You'll see that a lot more files get downloaded. These are only very small, simple web-pages, without many links (contrast, for example, any given Wikipedia page). Very short recursion depths can capture an awful lot of a domain, and if you ever tell wget to crawl links without caring about which domain they belong to, this becomes explosively worse (-l 2 in such a case for our index.html would involve downloading everything linked from the Wikipedia page referenced in the footer -- several hundred resources). In the case of our cattax website, however, there are still a few pages that are more than 2 steps away from the index page. Let's start afresh:

rm -r localhost:8080
wget -m localhost:8080/index.html

The -m flag is designed to provide some sensible defaults for 'mirroring' an entire website (something you might do if you wanted to keep a copy of it for offline browsing, or for providing a public backup of a valuable resource).

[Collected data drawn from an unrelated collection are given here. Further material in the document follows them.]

-- ==== Sys2Proof/Machine/Move.lean ====
section
/-! DEFINITION. Data movement (R99 to R101, R402). -/

namespace Sys2Proof.Machine

open Sys2Proof

/-! ### Moving codes -/

/-- Rows of codes and block bytes, in the stored coordinates of a view, padding zero (R28). -/
def codeRows (v : TView) (code plane : Nat → Nat → Nat) : List RowCodes :=
  (List.range v.rows).map (fun r => (List.range (cdiv v.cols 32)).map (fun b =>
    (plane r (32 * b), (List.range 32).map (fun i => if 32 * b + i < v.cols then code r (32 * b + i) else 0))))

/-- The code that a moved element is written as: its own, but a NaN as the canonical one (R29, R33, R36) and in
equivalence mode a subnormal as zero of its sign (R49). (DEDUCED, log 37.) -/
def movedCode (eqv : Bool) (fmt code plane : Nat) : Nat :=
  if hasPlane fmt && plane = 0xFF then 0
  else match floatFmt (codeOf fmt) with
    | none => code
    | some f => match decodeFloat f code with
      | .nan => f.nan.getD code
      | .inf _ => code
      | .fin neg m _ => if eqv && decide (m < 2 ^ f.mant) then (if neg then 2 ^ (f.width - 1) else 0) else code

/-- Write the elements of an operand under a map of logical coordinates. (DEDUCED, log 35.) -/
def moveCodes (s : State) (c : ExecCtx) (eqv : Bool) (src dst : Use) (from_ : Nat → Nat → Nat × Nat) : State :=
  let at_ (r col : Nat) : Nat × Nat :=
    let x := if dst.trans then from_ col r else from_ r col
    if src.trans then (x.2, x.1) else x
  let plane (r col : Nat) : Nat := elemPlane s c src.view (at_ r col).1 (at_ r col).2
  let code (r col : Nat) : Nat := movedCode eqv src.view.fmt (elemCode s c src.view (at_ r col).1 (at_ r col).2) (plane r col)
  writeTensor s c dst.view (codeRows dst.view code plane)

/-! ### Index lists (R100, R101) -/

/-- The extents that hold logical row j of an unscaled operand. -/
def rowExts (u : Use) (j cols : Nat) : List Ext :=
  let v := u.view
  let one (r col n : Nat) : Ext :=
    let b := v.bitPos r col
    { sram := v.sram, base := v.base + b / 8, len := (b + n * v.bits - 1) / 8 - b / 8 + 1 }
  if u.trans then (List.range cols).map (fun col => one col j 1)
  else if v.square then (List.range (cdiv cols 32)).map (fun q => one j (32 * q) 32)
  else [one j 0 cols]

/-- The index list AUX. -/
def auxIndices (s : State) (c : ExecCtx) (d : Bytes) : List Nat :=
  let r := refAt d 0x20
  words (fld d 0x28 4) (devBytes s c r.sram r.addr (4 * fld d 0x28 4))

/-- The position of the first index at or beyond TROWS. -/
def badIndex (idx : List Nat) (trows : Nat) : Option Nat := idx.findIdx? (fun i => decide (trows ≤ i))

/-! ### Clocks (R402) -/

def moveClocks (r w e : Nat) : Nat := 32 + max (max (cdiv r 512) (cdiv w 2048)) (cdiv e 256)

/-! ### The opcodes -/

/-- COPY, TRANSPOSE, PACK, UNPACK. -/
def runCopy (s0 : State) (c : ExecCtx) (d : Bytes) : Ran :=
  let us := (planMove d).uses
  let op := dBase d
  let eqv := dEqv d
  let rows := fld d 0x28 4
  let cols := fld d 0x2C 4
  onInputs s0 c us (fun s =>
    match useAt us 0x10, useAt us 0x18 with
    | some src, some dst =>
      let from_ (r col : Nat) : Nat × Nat := if op = 0x4101 then (col, r) else (r, col)
      let vals := tabulate rows cols (fun r col => let x := from_ r col; opndF32 s c eqv src.trans src.view x.1 x.2)
      let narrowing := op = 0x4102 || op = 0x4103
      { s := if narrowing then emit s c d dst (field (fld d 0x3C 2) 0 2) (streamOf d) (elemIndex d) vals
          else moveCodes s c eqv src dst from_
        rows := vals
        bound := moveClocks (readBytes us) (writtenBytes us) (if narrowing then rows * cols else 0) }
    | _, _ => { s := s })

/-- GATHER and SCATTER_ADD. The index list is judged before the source is read (R88). -/
def runIndexed (s0 : State) (c : ExecCtx) (d : Bytes) : Ran :=
  let us := (planMove d).uses
  let op := dBase d
  let eqv := dEqv d
  let rows := fld d 0x28 4
  let cols := fld d 0x2C 4
  let trows := fld d 0x38 4
  onInputs s0 c (us.filter (fun u => u.off = 0x20)) (fun s1 =>
    let idx := auxIndices s1 c d
    match badIndex idx trows, useAt us 0x10, useAt us 0x18 with
    | some i, _, _ => ranFail s1 0x80 0 (some i)
    | none, some src, some dst =>
      let need := if op = 0x4104 then idx.flatMap (fun j => rowExts src j cols) else src.view.exts
      (match checkExts s1 c need with
      | (s2, some xs) => ranFail s2 stCheck xs none
      | (s, none) =>
        let srcVal (r col : Nat) : F32 := opndF32 s c eqv src.trans src.view r col
        let bytes := 4 * rows + (need.map (fun e => e.len * e.rows)).sum
        if op = 0x4104 then
          { s := moveCodes s c eqv src dst (fun r col => (idx.getD r 0, col))
            rows := tabulate rows cols (fun r col => srcVal (idx.getD r 0) col)
            bound := moveClocks bytes (writtenBytes us) 0 }
        else
          let sum (j col : Nat) : F32 :=
            ((List.range rows).filter (fun i => idx.getD i 0 = j)).foldl (fun a i => fAdd eqv a (srcVal i col)) zero32
          let vals := tabulate trows cols sum
          { s := emit s c d dst (field (fld d 0x3C 2) 0 2) (streamOf d) (elemIndex d) vals, rows := vals
            bound := moveClocks bytes (2 * writtenBytes us) (rows * cols) })
    | none, _, _ => { s := s1 })

/-! ### Host movement (R101) -/

/-- Whether some row meets a range the host poisons or rejects. A port whose link is down reaches no host. -/
def hostPoisoned (h : HostIn) (port : Nat) (rs : List (Nat × Nat)) : Bool :=
  rs.any (fun r => h.poisons.any (fun x => overlap x.1 x.2 (hostKey port r.1) r.2))

def hostRejected (s : State) (h : HostIn) (port : Nat) (rs : List (Nat × Nat)) : Bool :=
  !(getPort s port).up || rs.any (fun r => h.rejects.any (fun x => overlap x.1 x.2 (hostKey port r.1) r.2))

def runHostRead (s0 : State) (c : ExecCtx) (h : HostIn) (d : Bytes) : Ran :=
  let us := (planMove d).uses
  let rs := hostRows d 0x10 0x30
  let port := ownerPort s0 c.part
  if hostPoisoned h port rs then ranFail (noteAer s0 (getPart s0 c.part).owner aerPoisoned) stPoison 2 none
  else if hostRejected s0 h port rs then ranFail s0 stCheck 3 none
  else match useAt us 0x18 with
    | some u =>
      let st := if u.view.stride = 0 then u.view.cols else u.view.stride
      let rows := rs.map (fun r => mread s0.host (hostKey port r.1) r.2)
      { s := (rows.foldl (fun (t : State × Nat) b => (devWrite t.1 c u.view.sram (u.view.base + t.2 * st) b, t.2 + 1)) (s0, 0)).1
        bound := 0xFFFFFFFF }
    | none => { s := s0 }

def runHostWrite (s0 : State) (c : ExecCtx) (h : HostIn) (d : Bytes) : Ran :=
  let us := (planMove d).uses
  let rs := hostRows d 0x18 0x34
  let port := ownerPort s0 c.part
  match useAt us 0x10, checkExts s0 c (inExts us) with
  | _, (s1, some xs) => ranFail s1 stCheck xs none
  | some u, (s1, none) =>
    if hostRejected s1 h port rs then ranFail s1 stCheck 3 none
    else
      let st := if u.view.stride = 0 then u.view.cols else u.view.stride
      { s := (rs.foldl (fun (t : State × Nat) r =>
          (hostWrite t.1 port r.1 (devBytes s1 c u.view.sram (u.view.base + t.2 * st) r.2), t.2 + 1)) (s1, 0)).1
        bound := 0xFFFFFFFF }
  | none, (s1, none) => { s := s1 }

/-- What COPY, TRANSPOSE, PACK and UNPACK share. -/
def copyOp (opcode op : Nat) (env : Env) (s : State) : Out :=
  runOp s op opcode env (fun s o => finishRun o env (runCopy s (ctxOf o env) o.desc))

/-- COPY. -/
def execCopy (op : Nat) (env : Env) (s : State) : Out := copyOp 0x4100 op env s
/-- TRANSPOSE. -/
def execTranspose (op : Nat) (env : Env) (s : State) : Out := copyOp 0x4101 op env s
/-- PACK. -/
def execPack (op : Nat) (env : Env) (s : State) : Out := copyOp 0x4102 op env s
/-- UNPACK. -/
def execUnpack (op : Nat) (env : Env) (s : State) : Out := copyOp 0x4103 op env s
/-- GATHER. -/
def execGather (op : Nat) (env : Env) (s : State) : Out :=
  runOp s op 0x4104 env (fun s o => finishRun o env (runIndexed s (ctxOf o env) o.desc))
/-- SCATTER_ADD. -/
def execScatterAdd (op : Nat) (env : Env) (s : State) : Out :=
  runOp s op 0x4105 env (fun s o => finishRun o env (runIndexed s (ctxOf o env) o.desc))
/-- HOST_READ. -/
def execHostRead (op : Nat) (env : Env) (s : State) : Out :=
  runOp s op 0x4106 env (fun s o => finishRun o env (runHostRead s (ctxOf o env) env.host o.desc))
/-- HOST_WRITE. -/
def execHostWrite (op : Nat) (env : Env) (s : State) : Out :=
  runOp s op 0x4107 env (fun s o => finishRun o env (runHostWrite s (ctxOf o env) env.host o.desc))

end Sys2Proof.Machine
end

It sets the recursion level to infinite and checks timestamps before downloading files, as well as setting a few more configuration settings. For many cases where you might want to download an entire website, this is the flag you would use -- perhaps also with a polite -w 1, which sets a 1-second delay between requests, to avoid over-burdening the server if the website is large.

Further Exercises

Read man wget to understand what the -i --force-html and --spider options do. Download a copy of this webpage (the one you are currently reading) and use wget to test all the links on the page. Are there any broken links?
Tell wget to use a different user agent string in a request to your server running on localhost. Check what the request looks like to your server.
How would wget -r -l 1 http://example.com differ from wget -p http://example.com? (Hint: think about external resources).
Look for 'Recursive Accept/Reject options' in the wget manpage. How would you get wget to crawl pages from multiple different domains?
Look up what -nc does. What is clobbering, and why would or wouldn't you want to do it?